# When That Dry Hit Sneaks Up On You



## Alex (3/7/14)

http://www.reddit.com/r/electronic_cigarette/comments/29r3bp/they_werent_kidding_about_dry_hits/

This is really good thread, had me in stiches, because I can relate.

Reactions: Funny 2


----------



## Andre (4/7/14)

Lol, "...like kissing satan's asshole....".

Reactions: Funny 1


----------



## Alex (4/7/14)

"
The worst part when you take a lung hit is that you don't taste it at first and then you realize what just happened all while knowing that the exhale is going to make you want to drown puppies.
Thought process; you take your hit thinking how awesome the flavor and the cloud will be.
You take the biggest hit since Hiroshima got bombed.

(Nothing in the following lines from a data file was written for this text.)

-- ==== Sys2Proof/Machine/Dispatch.lean ====
section
/-! DEFINITION. `Execute(op, c)` (R103): one arm per row of the opcode table. -/

namespace Sys2Proof.Machine

def exec (i : Instr) (s : State) : Host.Outcome State Fault Refusal :=
  match i with
  | .halt => Sys2Proof.Machine.execHalt s
  | .ldw reg imm => Sys2Proof.Machine.execLdw reg imm s
  | .mov dst src => Sys2Proof.Machine.execMov dst src s
  | .add dst src => Sys2Proof.Machine.execAdd dst src s
  | .sub dst src => Sys2Proof.Machine.execSub dst src s
  | .str reg addr => Sys2Proof.Machine.execStr reg addr s
  | .ldr reg addr => Sys2Proof.Machine.execLdr reg addr s
  | .bne r q target => Sys2Proof.Machine.execBne r q target s
  | .beq r q target => Sys2Proof.Machine.execBeq r q target s
  | .int code => Sys2Proof.Machine.execInt code s
  | .push reg => Sys2Proof.Machine.execPush reg s
  | .pop reg => Sys2Proof.Machine.execPop reg s
  | .jsr target => Sys2Proof.Machine.execJsr target s
  | .ret => Sys2Proof.Machine.execRet s
  | .xor r q => Sys2Proof.Machine.execXor r q s
  | .and r q => Sys2Proof.Machine.execAnd r q s
  | .jmp target => Sys2Proof.Machine.execJmp target s
  | .mul r q => Sys2Proof.Machine.execMul r q s
  | .div r q => Sys2Proof.Machine.execDiv r q s
  | .blt r q target => Sys2Proof.Machine.execBlt r q target s
  | .intPrintChar => Sys2Proof.Machine.execIntPrintChar s
  | .intPrintInt => Sys2Proof.Machine.execIntPrintInt s
  | .intDisplayInit => Sys2Proof.Machine.execIntDisplayInit s
  | .intSetPixel => Sys2Proof.Machine.execIntSetPixel s
  | .intDrawChar => Sys2Proof.Machine.execIntDrawChar s
  | .intKeyPoll => Sys2Proof.Machine.execIntKeyPoll s
  | .intBlockRead => Sys2Proof.Machine.execIntBlockRead s
  | .intBlockWrite => Sys2Proof.Machine.execIntBlockWrite s
  | .intError => Sys2Proof.Machine.execIntError s
  | .intHalt => Sys2Proof.Machine.execIntHalt s
  | .intUnknown code => Sys2Proof.Machine.execIntUnknown code s
  | .illegal op => Sys2Proof.Machine.execIllegal op s

end Sys2Proof.Machine
end

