/-- R145 (decisions D6, D7, D8): the target is checked first, then the stack; the advanced pc is pushed. -/
def Obligations.JsrPushesTheReturnAddress : Prop :=
  ∀ (target : Val) (s : State), s.sp ≤ 32 → (∀ p : Val, isWord [0x0D, target, p] (.jsr target)) ∧
    (∀ a, targetOf target = some a → s.sp ≠ 0 →
      ∃ t, exec (.jsr target) s = .next t ∧ t.pc = a ∧ t.sp = s.sp - 1 ∧ t.slot t.sp = (s.pc : Val) ∧
        (∀ k, k ≠ t.sp → t.slot k = s.slot k) ∧ t = { s with pc := a, sp := t.sp, stack := t.stack }) ∧
    (targetOf target = none → exec (.jsr target) s = .next (afterDelivery 1 0x0D s)) ∧
    (∀ a, targetOf target = some a → s.sp = 0 → exec (.jsr target) s = .next (afterDelivery 3 0x0D s))

/-- R146 (decisions D6, D7, D8): the stack is checked first, then the popped target; the slot keeps its value. -/
def Obligations.RetPopsItsTarget : Prop :=
  ∀ s : State, (∀ p q : Val, isWord [0x0E, p, q] .ret) ∧
    (∀ a, s.sp < 32 → targetOf (s.slot s.sp) = some a → exec .ret s = .next { s with pc := a, sp := s.sp + 1 }) ∧
    (32 ≤ s.sp → exec .ret s = .next (afterDelivery 3 0x0E s)) ∧
    (s.sp < 32 → targetOf (s.slot s.sp) = none → exec .ret s = .next (afterDelivery 1 0x0E s))

/-! ### Stack -/

/-- R152, R150 (decisions D6, D7). -/
def Obligations.PushStoresBelowSp : Prop :=
  ∀ (c1 : Val) (s : State), s.sp ≤ 32 → (∀ p : Val, isWord [0x0B, c1, p] (.push c1)) ∧
    (∀ r, regOf s.cfg c1 = some r → s.sp ≠ 0 →
      ∃ t, exec (.push c1) s = .next t ∧ t.sp = s.sp - 1 ∧ t.slot t.sp = s.reg r ∧
        (∀ k, k ≠ t.sp → t.slot k = s.slot k) ∧ t = { s with sp := t.sp, stack := t.stack }) ∧
    (regOf s.cfg c1 = none → exec (.push c1) s = .next (afterDelivery 2 0x0B s)) ∧
    (∀ r, regOf s.cfg c1 = some r → s.sp = 0 → exec (.push c1) s = .next (afterDelivery 3 0x0B s))

/-- R153, R151 (decisions D6, D7): the slot keeps its value. -/
def Obligations.PopLoadsTheTop : Prop :=
  ∀ (c1 : Val) (s : State), (∀ p : Val, isWord [0x0C, c1, p] (.pop c1)) ∧
    (∀ r, regOf s.cfg c1 = some r → s.sp < 32 →
      ∃ t, exec (.pop c1) s = .next t ∧ t.reg r = s.slot s.sp ∧ (∀ q, q ≠ r → t.reg q = s.reg q) ∧
        t = { s with regs := t.regs, sp := s.sp + 1 }) ∧
    (regOf s.cfg c1 = none → exec (.pop c1) s = .next (afterDelivery 2 0x0C s)) ∧
    (∀ r, regOf s.cfg c1 = some r → 32 ≤ s.sp → exec (.pop c1) s = .next (afterDelivery 3 0x0C s))

/-- R154 (2), (3): PUSHes lay the registers' values down from `sp`, the last one on top; as many POPs meet no fault,
bring `sp` back and leave every slot. -/
def Obligations.PushesAndPopsBalance : Prop :=
  ∀ (s : State) (cs : List (Val × RegName)) (ds : List Val), s.sp ≤ 32 → cs.length ≤ s.sp → ds.length = cs.length →
    (∀ c ∈ cs, regOf s.cfg c.1 = some c.2) → (∀ d ∈ ds, regOf s.cfg d ≠ none) →
    ∃ t u, execAll (cs.map fun c => .push c.1) s = some t ∧ t.sp + cs.length = s.sp ∧
      (∀ k, (h : k < cs.length) → t.slot (s.sp - 1 - k) = s.reg cs[k].2) ∧ (∀ k, s.sp ≤ k → t.slot k = s.slot k) ∧
      t = { s with sp := t.sp, stack := t.stack } ∧
      execAll (ds.map .pop) t = some u ∧ u.sp = s.sp ∧ u = { t with sp := u.sp, regs := u.regs }

/-- R145, R146, R154 (4): a subroutine entered by JSR whose first instruction is RET comes back to the instruction
after the call, with the stack pointer and every outstanding slot as before. -/
def Obligations.RetReturnsFromJsr : Prop :=
  ∀ (target : Val) (a : Nat) (s t : State), s.sp ≤ 32 → s.sp ≠ 0 → s.pc ≤ 255 → targetOf target = some a →
    exec (.jsr target) s = .next t →
    ∃ u, exec .ret (t.advance 3) = .next u ∧ u.pc = s.pc ∧ u.sp = s.sp ∧ u.regs = s.regs ∧ u.mem = s.mem ∧
      u.run = s.run ∧ ∀ k, s.sp ≤ k → u.slot k = s.slot k

/-! ### INT -/

/-- R161, R173: the code cell selects the service by equality; any other code is the unknown row, a non-integer one
included; and the row an INT word decodes to, its service's (the model's choice: assumption 5), has the same meaning. -/
def Obligations.IntSelectsItsService : Prop :=
  (∀ s : State,
    exec (.int 0x00) s = exec .intPrintChar s ∧ exec (.int 0x01) s = exec .intPrintInt s ∧
    exec (.int 0x70) s = exec .intDisplayInit s ∧ exec (.int 0x71) s = exec .intSetPixel s ∧
    exec (.int 0x72) s = exec .intDrawChar s ∧ exec (.int 0xF6) s = exec .intKeyPoll s ∧
    exec (.int 0x80) s = exec .intBlockRead s ∧ exec (.int 0x81) s = exec .intBlockWrite s ∧
    exec (.int 0xFE) s = exec .intError s ∧ exec (.int 0xFF) s = exec .intHalt s) ∧
  (∀ (code : Val) (s : State), isListedService code = false →
    exec (.int code) s = .next (afterDelivery 1 0x0A s) ∧
    exec (.intUnknown code) s = .next (afterDelivery 1 0x0A s)) ∧
  (∀ (code pad x : Val) (s : State), ∃ t,
    exec (.int code) s = .next t ∧ exec (decodeCells ⟨0x0A, code, pad, x⟩) s = .next t)

/-- R162, R163 (decisions D14, D25): one event, no other change; print-char needs an integer. -/
def Obligations.PrintServicesEmitA : Prop :=
  ∀ s : State,
    (∀ n : Int, s.regs.a = (n : Val) → exec .intPrintChar s = .next { s with out := s.out ++ [.printChar n] }) ∧
    (isInt s.regs.a = false → exec .intPrintChar s = .next (afterDelivery 1 0x0A s)) ∧
    exec .intPrintInt s = .next { s with out := s.out ++ [.printInt s.regs.a] }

Man this is going to be sweet.
Wait wait wait... That didn't taste like {insert flavor here}
Too late.
So much anger.
I want to cry.
I'm going to punch a hole in the wall.
Do I face the music or do I end my life?
I face the music. I gain +5 courage.
This is what it must have felt like landing on the beach at Normandy.
You exhale.
Mustard gas coming out of your lung into your nose and mouth.
Mix of anger, regret and relief.
It's over.
You are reborn as a tiger.
"

Reactions: Agree 1 | Funny 3


----------



## annemarievdh (4/7/14)

It's the worst when you new and don't know what your doing and have no idea whats comming


----------



## MarkK (4/7/14)

"I face the music. I gain +5 courage."
LoL
nice one!


----------